Daily News, Sri Lanka
Changing partners in commerce
By Sher Azad
29 March 2012
The calls to boycott American goods and services in the wake of the recent resolution at the United Nations Commission on Human Rights (UNCHR) have highlighted the fact that Sri Lanka’s export trade is heavily dependent on a narrow slew of countries.
An embargo on Sri Lankan goods called by the European Union (EU) or the USA and the rest of the North American Free Trade Area (NAFTA) could have disastrous consequences on our economy. The enormity of this threat is revealed by the fact that, if the European Union is considered as a block, the countries voting against Sri Lanka on the resolution buy about 64 percent of the country’s exports. Imports from these countries are only about 35 percent of our total imports.
The EU is the destination for 35 percent of our exports, NAFTA for 23 percent. The country’s imports from both NAFTA and the EU total less than 15 percent of all imports, so we are heavily dependent on these countries for trade income.
On the other hand, the South Asian Association for Regional Cooperation/South Asia Free Trade area (SAARC/SAFTA) accounts for only 7.2 percent of exports.
Certain countries have a strategic hold on sectors of our economy which far outweigh the actual quantum of what we export to them; the garment sector is disproportionately dependent on the US market while Mexico (a constituent of NAFTA), which accounts for only 0.7 percent of our exports, imports most of our cinnamon.
With regard to the other regions, much of our trade is with the countries which voted against us, rather than with our natural allies.

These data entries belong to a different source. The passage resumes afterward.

-- ==== Sys2Proof/Tests/Slice0.lean ====
section
/-! SUPPORT. The author's tests: words written out from the encodings of spec/, ill-formed terms that wellFormed refuses,
worked examples of spec/, and for the statements with hypotheses states that meet them. -/

namespace Sys2Proof.Tests

open Sys2Proof Sys2Proof.Machine

set_option Elab.async false

/-! Encodings: one word per encodable constructor, put together from the field tables of 04 R96, R105 and R110. -/

theorem test_words_register : ∀ e ∈ ([(32, 0x04E80009, .add 7 8 9),
    (32, 0x04E80409, .sub 7 8 9),
    (32, 0x04E80809, .mul 7 8 9),
    (32, 0x04E80C09, .mulh 7 8 9),
    (32, 0x04E81009, .mulhn 7 8 9),
    (32, 0x04E81409, .div 7 8 9),
    (32, 0x04E81809, .divn 7 8 9),
    (32, 0x04E81C09, .rem 7 8 9),
    (32, 0x04E82009, .remn 7 8 9),
    (32, 0x04E82409, .and 7 8 9),
    (32, 0x04E82809, .or 7 8 9),
    (32, 0x04E82C09, .xor 7 8 9),
    (32, 0x04E83009, .shl 7 8 9),
    (32, 0x04E83409, .shr 7 8 9),
    (32, 0x04E83809, .sra 7 8 9),
    (32, 0x04E83C09, .rot 7 8 9),
    (32, 0x04E84009, .slt 7 8 9),
    (32, 0x04E84409, .sltn 7 8 9),
    (32, 0x04E84809, .min 7 8 9),
    (32, 0x04E84C09, .max 7 8 9),
    (32, 0x04E85009, .minn 7 8 9),
    (32, 0x04E85409, .maxn 7 8 9),
    (32, 0x04E85809, .clmul 7 8 9),
    (32, 0x04E85C09, .clmulh 7 8 9),
    (32, 0x04E86000, .clz 7 8),
    (32, 0x04E86400, .ctz 7 8),
    (32, 0x04E86800, .pop 7 8),
    (32, 0x04646C20, .sext 3 4 1),
    (32, 0x04647020, .zext 3 4 1)] : List (Nat × Nat × Instr)),
    decodeTableWord e.1 e.2.1 = some e.2.2 := by decide +kernel
theorem test_words_immediate : ∀ e ∈ ([(32, 0x0923002D, .addi 9 3 45),
    (32, 0x0D23002D, .andi 9 3 45),
    (32, 0x1123002D, .ori 9 3 45),
    (32, 0x1523002D, .xori 9 3 45),
    (32, 0x1923002D, .shli 9 3 45),
    (32, 0x1D23002D, .shri 9 3 45),
    (32, 0x2123002D, .srai 9 3 45),
    (32, 0x2523002D, .slti 9 3 45),
    (64, 0x28A0123456789ABC, .limm 5 0x123456789ABC),
    (48, 0x2CA012345678, .addpc 5 0x12345678),
    (32, 0x30220083, .sel 1 2 3 4)] : List (Nat × Nat × Instr)),
    decodeTableWord e.1 e.2.1 = some e.2.2 := by decide +kernel
theorem test_words_float : ∀ e ∈ ([(48, 0x346120050002, .fadd ⟨3, 1, 2, 0, 2, false, false, false, 0, 0, 10⟩),
    (48, 0x346120050402, .fsub ⟨3, 1, 2, 0, 2, false, false, false, 0, 0, 10⟩),
    (48, 0x346120050802, .fmul ⟨3, 1, 2, 0, 2, false, false, false, 0, 0, 10⟩),
    (48, 0x346110050C82, .ffma ⟨3, 1, 2, 4, 1, false, false, false, 0, 0, 10⟩),
    (48, 0x34C120011140, .fcvt ⟨6, 1, 0, 10, 2, false, false, false, 0, 0, 2⟩),
    (48, 0x34C100059422, .fcmp ⟨6, 1, 2, 1, 0, false, false, false, 0, 0, 11⟩)] : List (Nat × Nat × Instr)),
    decodeTableWord e.1 e.2.1 = some e.2.2 := by decide +kernel
theorem test_words_control : ∀ e ∈ ([(48, 0x38220005FFFF, .beq 1 2 ⟨5, 0xFFFF⟩),
    (48, 0x38220025FFFF, .bne 1 2 ⟨5, 0xFFFF⟩),
    (48, 0x38220045FFFF, .blt 1 2 ⟨5, 0xFFFF⟩),
    (48, 0x38220065FFFF, .bge 1 2 ⟨5, 0xFFFF⟩),
    (48, 0x38220085FFFF, .bltn 1 2 ⟨5, 0xFFFF⟩),
    (48, 0x382200A5FFFF, .bgen 1 2 ⟨5, 0xFFFF⟩),
    (48, 0x3C0000050002, .jmp ⟨5, 2⟩),
    (48, 0x3C0000250002, .call ⟨5, 2⟩),
    (16, 0x4022, .jmpr 1 2),
    (48, 0x442200050002, .loop 1 2 ⟨5, 2⟩),
    (48, 0x4405022F0000, .loopm 0 5 ⟨15, 0⟩ 2),
    (64, 0x482002BC00050002, .loopi 1 700 ⟨5, 2⟩)] : List (Nat × Nat × Instr)),
    decodeTableWord e.1 e.2.1 = some e.2.2 := by decide +kernel
theorem test_words_system : ∀ e ∈ ([(16, 0x4C00, .nop),
    (16, 0x4C01, .next),
    (16, 0x4C02, .halt),
    (16, 0x4C03, .eret),
    (16, 0x4C04, .ill),
    (16, 0x4C05, .yield),
    (16, 0x4C06, .fence),
    (16, 0x4C07, .fenceSv),
    (16, 0x4C08, .fenceVs),
    (16, 0x4C09, .vdrain),
    (32, 0x50000007, .trap 7),
    (32, 0x54A00402, .srr 5 0x402),
    (32, 0x54A10003, .srw 5 3),
    (16, 0xC022, .tlbinv 1 2),
    (16, 0xC403, .stagePrefix 3)] : List (Nat × Nat × Instr)),
    decodeTableWord e.1 e.2.1 = some e.2.2 := by decide +kernel
theorem test_words_memory : ∀ e ∈ ([(48, 0x5B0A03800001, .ld ⟨24, 10, false, 3, 0x800001⟩),
    (48, 0x5C8A0B000008, .st ⟨4, 10, true, 3, 8⟩),
    (48, 0x602A00000040, .pref ⟨1, 10, false, 0, 64⟩),
    (32, 0x64220203, .amoAdd 1 2 3 true),
    (32, 0x64220223, .amoAnd 1 2 3 true),
    (32, 0x64220243, .amoOr 1 2 3 true),
    (32, 0x64220263, .amoXor 1 2 3 true),
    (32, 0x64220283, .amoMin 1 2 3 true),
    (32, 0x642202A3, .amoMax 1 2 3 true),
    (32, 0x642202C3, .amoMinn 1 2 3 true),
    (32, 0x642202E3, .amoMaxn 1 2 3 true),
    (32, 0x64220303, .amoSwap 1 2 3 true),
    (32, 0x64220323, .amoFadd 1 2 3 true),
    (32, 0x68220483, .cas 1 2 3 4 true)] : List (Nat × Nat × Instr)),
    decodeTableWord e.1 e.2.1 = some e.2.2 := by decide +kernel
theorem test_words_sync : ∀ e ∈ ([(32, 0x6C221523, .waitw 1 2 3 1 true 9),
    (32, 0x70220000, .pbinit 1 2),
    (32, 0x70220400, .pbarr 1 2),
    (32, 0x70220800, .pbexp 1 2),
    (32, 0x70220D20, .pbwait 1 2 9)] : List (Nat × Nat × Instr)),
    decodeTableWord e.1 e.2.1 = some e.2.2 := by decide +kernel
theorem test_words_shape : ∀ e ∈ ([(32, 0x74000076, .vcfg 2 5 3),
    (32, 0x78220000, .vsetl 1 2),
    (32, 0x78220400, .vsetr 1 2),
    (32, 0x78000800, .vrel),
    (32, 0x78220C00, .gang 1 2),
    (32, 0x7C220003, .mand 1 2 3),
    (32, 0x7C220403, .mor 1 2 3),
    (32, 0x7C220803, .mxor 1 2 3),
    (32, 0x7C220C00, .mnot 1 2),
    (32, 0x7C221000, .mset 1 2),
    (32, 0x7C221400, .mpop 1 2),
    (32, 0x7C221800, .mfirst 1 2),
    (32, 0x7C221C00, .mmov 1 2)] : List (Nat × Nat × Instr)),
    decodeTableWord e.1 e.2.1 = some e.2.2 := by decide +kernel
theorem test_words_vector : ∀ e ∈ ([(48, 0x806108090002, .vadd ⟨3, 1, 2, 0, 0, true, false, false, 0, 1, 2⟩),
    (48, 0x806108090402, .vsub ⟨3, 1, 2, 0, 0, true, false, false, 0, 1, 2⟩),
    (48, 0x806108090802, .vmul ⟨3, 1, 2, 0, 0, true, false, false, 0, 1, 2⟩),
    (48, 0x806130850C82, .vfma ⟨3, 1, 2, 4, 3, false, false, false, 2, 0, 10⟩),
    (48, 0x806130851082, .vfms ⟨3, 1, 2, 4, 3, false, false, false, 2, 0, 10⟩),
    (48, 0x806100031402, .vdiv ⟨3, 1, 2, 0, 0, false, false, false, 0, 0, 6⟩),
    (48, 0x806100052402, .vmin ⟨3, 1, 2, 0, 0, false, false, false, 0, 0, 10⟩),
    (48, 0x806100052802, .vmax ⟨3, 1, 2, 0, 0, false, false, false, 0, 0, 10⟩),
    (48, 0x806100033402, .vand ⟨3, 1, 2, 0, 0, false, false, false, 0, 0, 6⟩),
    (48, 0x806100033802, .vor ⟨3, 1, 2, 0, 0, false, false, false, 0, 0, 6⟩),
    (48, 0x806100033C02, .vxor ⟨3, 1, 2, 0, 0, false, false, false, 0, 0, 6⟩),
    (48, 0x806100034002, .vshl ⟨3, 1, 2, 0, 0, false, false, false, 0, 0, 6⟩),
    (48, 0x806100034402, .vshr ⟨3, 1, 2, 0, 0, false, false, false, 0, 0, 6⟩),
    (48, 0x806100034802, .vsra ⟨3, 1, 2, 0, 0, false, false, false, 0, 0, 6⟩),
    (48, 0x80610003CC22, .vclmul ⟨3, 1, 2, 1, 0, false, false, false, 0, 0, 7⟩),
    (48, 0x806100005082, .vdot ⟨3, 1, 2, 4, 0, false, false, false, 0, 0, 0⟩),
    (48, 0x806110051800, .vsqrt ⟨3, 1, 0, 0, 1, false, false, false, 0, 0, 10⟩),
    (48, 0x806110051C00, .vrsq ⟨3, 1, 0, 0, 1, false, false, false, 0, 0, 10⟩),
    (48, 0x806110052000, .vexp2 ⟨3, 1, 0, 0, 1, false, false, false, 0, 0, 10⟩),
    (48, 0x806100012C00, .vabs ⟨3, 1, 0, 0, 0, false, false, false, 0, 0, 2⟩),
    (48, 0x806100013000, .vneg ⟨3, 1, 0, 0, 0, false, false, false, 0, 0, 2⟩),
    (48, 0x8061000554A0, .vhad ⟨3, 1, 0, 5, 0, false, false, false, 0, 0, 10⟩),
    (48, 0x806120015940, .vcvt ⟨3, 1, 0, 10, 2, false, false, false, 0, 0, 2⟩)] : List (Nat × Nat × Instr)),
    decodeTableWord e.1 e.2.1 = some e.2.2 := by decide +kernel
theorem test_words_vectorVs : ∀ e ∈ ([(48, 0x846108090002, .vaddVs ⟨3, 1, 2, 0, 0, true, false, false, 0, 1, 2⟩),
    (48, 0x846108090402, .vsubVs ⟨3, 1, 2, 0, 0, true, false, false, 0, 1, 2⟩),
    (48, 0x846108090802, .vmulVs ⟨3, 1, 2, 0, 0, true, false, false, 0, 1, 2⟩),
    (48, 0x846130850C82, .vfmaVs ⟨3, 1, 2, 4, 3, false, false, false, 2, 0, 10⟩),
    (48, 0x846130851082, .vfmsVs ⟨3, 1, 2, 4, 3, false, false, false, 2, 0, 10⟩),
    (48, 0x846100031402, .vdivVs ⟨3, 1, 2, 0, 0, false, false, false, 0, 0, 6⟩),
    (48, 0x846100052402, .vminVs ⟨3, 1, 2, 0, 0, false, false, false, 0, 0, 10⟩),
    (48, 0x846100052802, .vmaxVs ⟨3, 1, 2, 0, 0, false, false, false, 0, 0, 10⟩),
    (48, 0x846100033402, .vandVs ⟨3, 1, 2, 0, 0, false, false, false, 0, 0, 6⟩),
    (48, 0x846100033802, .vorVs ⟨3, 1, 2, 0, 0, false, false, false, 0, 0, 6⟩),
    (48, 0x846100033C02, .vxorVs ⟨3, 1, 2, 0, 0, false, false, false, 0, 0, 6⟩),
    (48, 0x846100034002, .vshlVs ⟨3, 1, 2, 0, 0, false, false, false, 0, 0, 6⟩),
    (48, 0x846100034402, .vshrVs ⟨3, 1, 2, 0, 0, false, false, false, 0, 0, 6⟩),
    (48, 0x846100034802, .vsraVs ⟨3, 1, 2, 0, 0, false, false, false, 0, 0, 6⟩),
    (48, 0x84610003CC22, .vclmulVs ⟨3, 1, 2, 1, 0, false, false, false, 0, 0, 7⟩),
    (48, 0x846100005082, .vdotVs ⟨3, 1, 2, 4, 0, false, false, false, 0, 0, 0⟩)] : List (Nat × Nat × Instr)),
    decodeTableWord e.1 e.2.1 = some e.2.2 := by decide +kernel
theorem test_words_cross : ∀ e ∈ ([(48, 0x8861000100A2, .vsel ⟨3, 1, 2, 5, 0, false, false, false, 0, 0, 2⟩),
    (48, 0x886100010400, .vmv ⟨3, 1, 0, 0, 0, false, false, false, 0, 0, 2⟩),
    (48, 0x886000010802, .vbcast ⟨3, 0, 2, 0, 0, false, false, false, 0, 0, 2⟩),
    (48, 0x886100010C02, .vslide ⟨3, 1, 2, 0, 0, false, false, false, 0, 0, 2⟩),
    (48, 0x886100011002, .vperm ⟨3, 1, 2, 0, 0, false, false, false, 0, 0, 2⟩),
    (48, 0x886100031400, .viota ⟨3, 1, 0, 0, 0, false, false, false, 0, 0, 6⟩),
    (48, 0x8861000118A2, .vcmp ⟨3, 1, 2, 5, 0, false, false, false, 0, 0, 2⟩),
    (48, 0x886100011C20, .vred ⟨3, 1, 0, 1, 0, false, false, false, 0, 0, 2⟩)] : List (Nat × Nat × Instr)),
    decodeTableWord e.1 e.2.1 = some e.2.2 := by decide +kernel
theorem test_words_vmemory : ∀ e ∈ ([(64, 0x8C22000100480003, .vld ⟨1, 2, 0, 4, 0, 1, 2, 3⟩),
    (64, 0x8C22FFFF00082300, .vlds ⟨1, 2, 3, 262140, 0, 0, 2, 0⟩),
    (64, 0x8C22FFFF00084300, .vldx ⟨1, 2, 3, 262140, 0, 0, 2, 0⟩),
    (64, 0x8C22000000086000, .vldff ⟨1, 2, 0, 0, 0, 0, 2, 0⟩),
    (64, 0x8C2200000E088000, .vldt ⟨1, 2, 0, 0, 7, 0, 2, 0⟩),
    (64, 0x8C0200000008A000, .vpref ⟨0, 2, 0, 0, 0, 0, 2, 0⟩),
    (64, 0x9022000000080000, .vst ⟨1, 2, 0, 0, 0, 0, 2, 0⟩),
    (64, 0x9022000000082300, .vsts ⟨1, 2, 3, 0, 0, 0, 2, 0⟩),
    (64, 0x9022000000084300, .vstx ⟨1, 2, 3, 0, 0, 0, 2, 0⟩),
    (64, 0x9422000030080300, .vamo ⟨1, 2, 3, 0, 24, 0, 2, 0⟩),
    (64, 0x9420000004002300, .vlock ⟨1, 0, 3, 0, 2, 0, 0, 0⟩),
    (64, 0x9400000000004300, .vunlock ⟨0, 0, 3, 0, 0, 0, 0, 0⟩),
    (64, 0x9822000000000300, .stmap ⟨1, 2, 3, 0, 0, 0, 0, 0⟩),
    (64, 0x9820000000002000, .stwb ⟨1, 0, 0, 0, 0, 0, 0, 0⟩),
    (64, 0x9820000000004000, .stunmap ⟨1, 0, 0, 0, 0, 0, 0, 0⟩)] : List (Nat × Nat × Instr)),
    decodeTableWord e.1 e.2.1 = some e.2.2 := by decide +kernel
theorem test_words_matrix : ∀ e ∈ ([(64, 0x9C22000000000000, .oclaim ⟨1, 2, 0, 0, 0, 0, 0, 0⟩),
    (64, 0x9C20000000002000, .orel ⟨1, 0, 0, 0, 0, 0, 0, 0⟩),
    (64, 0x9C22000000304300, .oldv ⟨1, 2, 3, 0, 0, 0, 12, 0⟩),
    (64, 0xA02200014E000000, .opa ⟨1, 2, 0, 5, 7, 0, 0, 0⟩),
    (64, 0xA402000002000000, .aclaim ⟨0, 2, 0, 0, 1, 0, 0, 0⟩),
    (64, 0xA400000002002000, .arel ⟨0, 0, 0, 0, 1, 0, 0, 0⟩),
    (64, 0xA400000002004000, .aclr ⟨0, 0, 0, 0, 1, 0, 0, 0⟩),
    (64, 0xA420000002286300, .axt ⟨1, 0, 3, 0, 1, 0, 10, 0⟩),
    (64, 0xA402000002008000, .asave ⟨0, 2, 0, 0, 1, 0, 0, 0⟩),
    (64, 0xA40200000200A000, .aload ⟨0, 2, 0, 0, 1, 0, 0, 0⟩)] : List (Nat × Nat × Instr)),
    decodeTableWord e.1 e.2.1 = some e.2.2 := by decide +kernel
theorem test_words_movement : ∀ e ∈ ([(64, 0xA82200000E000300, .vcopy ⟨1, 2, 3, 0, 7, 0, 0, 0⟩),
    (64, 0xA802000016000000, .vcopyJob ⟨0, 2, 0, 0, 11, 0, 0, 0⟩),
    (64, 0xA822001006002300, .vcopyx ⟨1, 2, 3, 64, 3, 0, 0, 0⟩),
    (64, 0xAC22000000000000, .vstrm ⟨1, 2, 0, 0, 0, 0, 0, 0⟩),
    (64, 0xAC22000000002000, .vstrmx ⟨1, 2, 0, 0, 0, 0, 0, 0⟩),
    (32, 0xB00000A5, .waitk 0xA5),
    (32, 0xB0A00B00, .cwp 5 3),
    (32, 0xB4220003, .topen 1 2 3),
    (32, 0xB400000B, .trel 3),
    (32, 0xB4200013, .tstat 1 3)] : List (Nat × Nat × Instr)),
    decodeTableWord e.1 e.2.1 = some e.2.2 := by decide +kernel
theorem test_words_spools : ∀ e ∈ ([(32, 0xB8020003, .qinit 2 3),
    (32, 0xB8220523, .enq 1 2 3 9),
    (32, 0xB8220923, .deq 1 2 3 9),
    (32, 0xB822AD20, .venq 1 2 5 9),
    (32, 0xB822B120, .vdeq 1 2 5 9),
    (32, 0xB82214C3, .enqt 1 2 3 6),
    (32, 0xB82218C3, .deqt 1 2 3 6),
    (32, 0xB8221C00, .qstat 1 2),
    (32, 0xBC020000, .spawn 2),
    (32, 0xBC020400, .joinw 2),
    (32, 0xBC220803, .launch 1 2 3),
    (32, 0xBC220C03, .jstat 1 2 3),
    (32, 0xBC021003, .cancel 2 3)] : List (Nat × Nat × Instr)),
    decodeTableWord e.1 e.2.1 = some e.2.2 := by decide +kernel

For example, in Latin America we do almost no commerce with Cuba, one of our oldest friends; while Brazil, one of the fast-growing BRICS (Brazil Russia India China and South Africa) countries, takes just 0.3 percent of our exports and sends us 0.4 percent of our imports. Conversely Chile, with its tiny, stagnant economy, which voted against us, takes 0.3 percent of our exports - the same as giant Brazil - and is our main source of our tinned fish.
What is often disguised in the trade figures is how much of our trade actually goes through the metropolitan centres of the West, such as London, Amsterdam, New York and Hamburg. For example, Hamburg serves as an entrepot for Ceylon Tea, which is mixed with inferior teas and sold to third countries.
Free Trade Agreement
It is thus fairly obvious that we need to diversify our trade patterns, expanding into non-EU and non-NAFTA markets, especially with SAARC/SAFTA countries. Even within SAARC/SAFTA, we need to shift our emphasis from India, which dominates our trade - absorbing 5.6 percent of our exports and accounting for 19 percent of our imports. The remainder of SAARC/SAFTA is responsible for a mere 1.6 percent of our exports and 2.3 percent of our imports. There are economic limits to the speed at which this diversification can be carried out. Some of our exports are not suitable for certain countries, for example South America as a whole is a coffee exporter and the population does not drink tea. Then again, countries like Bangladesh and Pakistan are exporters of garments and clothing is very cheap in those countries.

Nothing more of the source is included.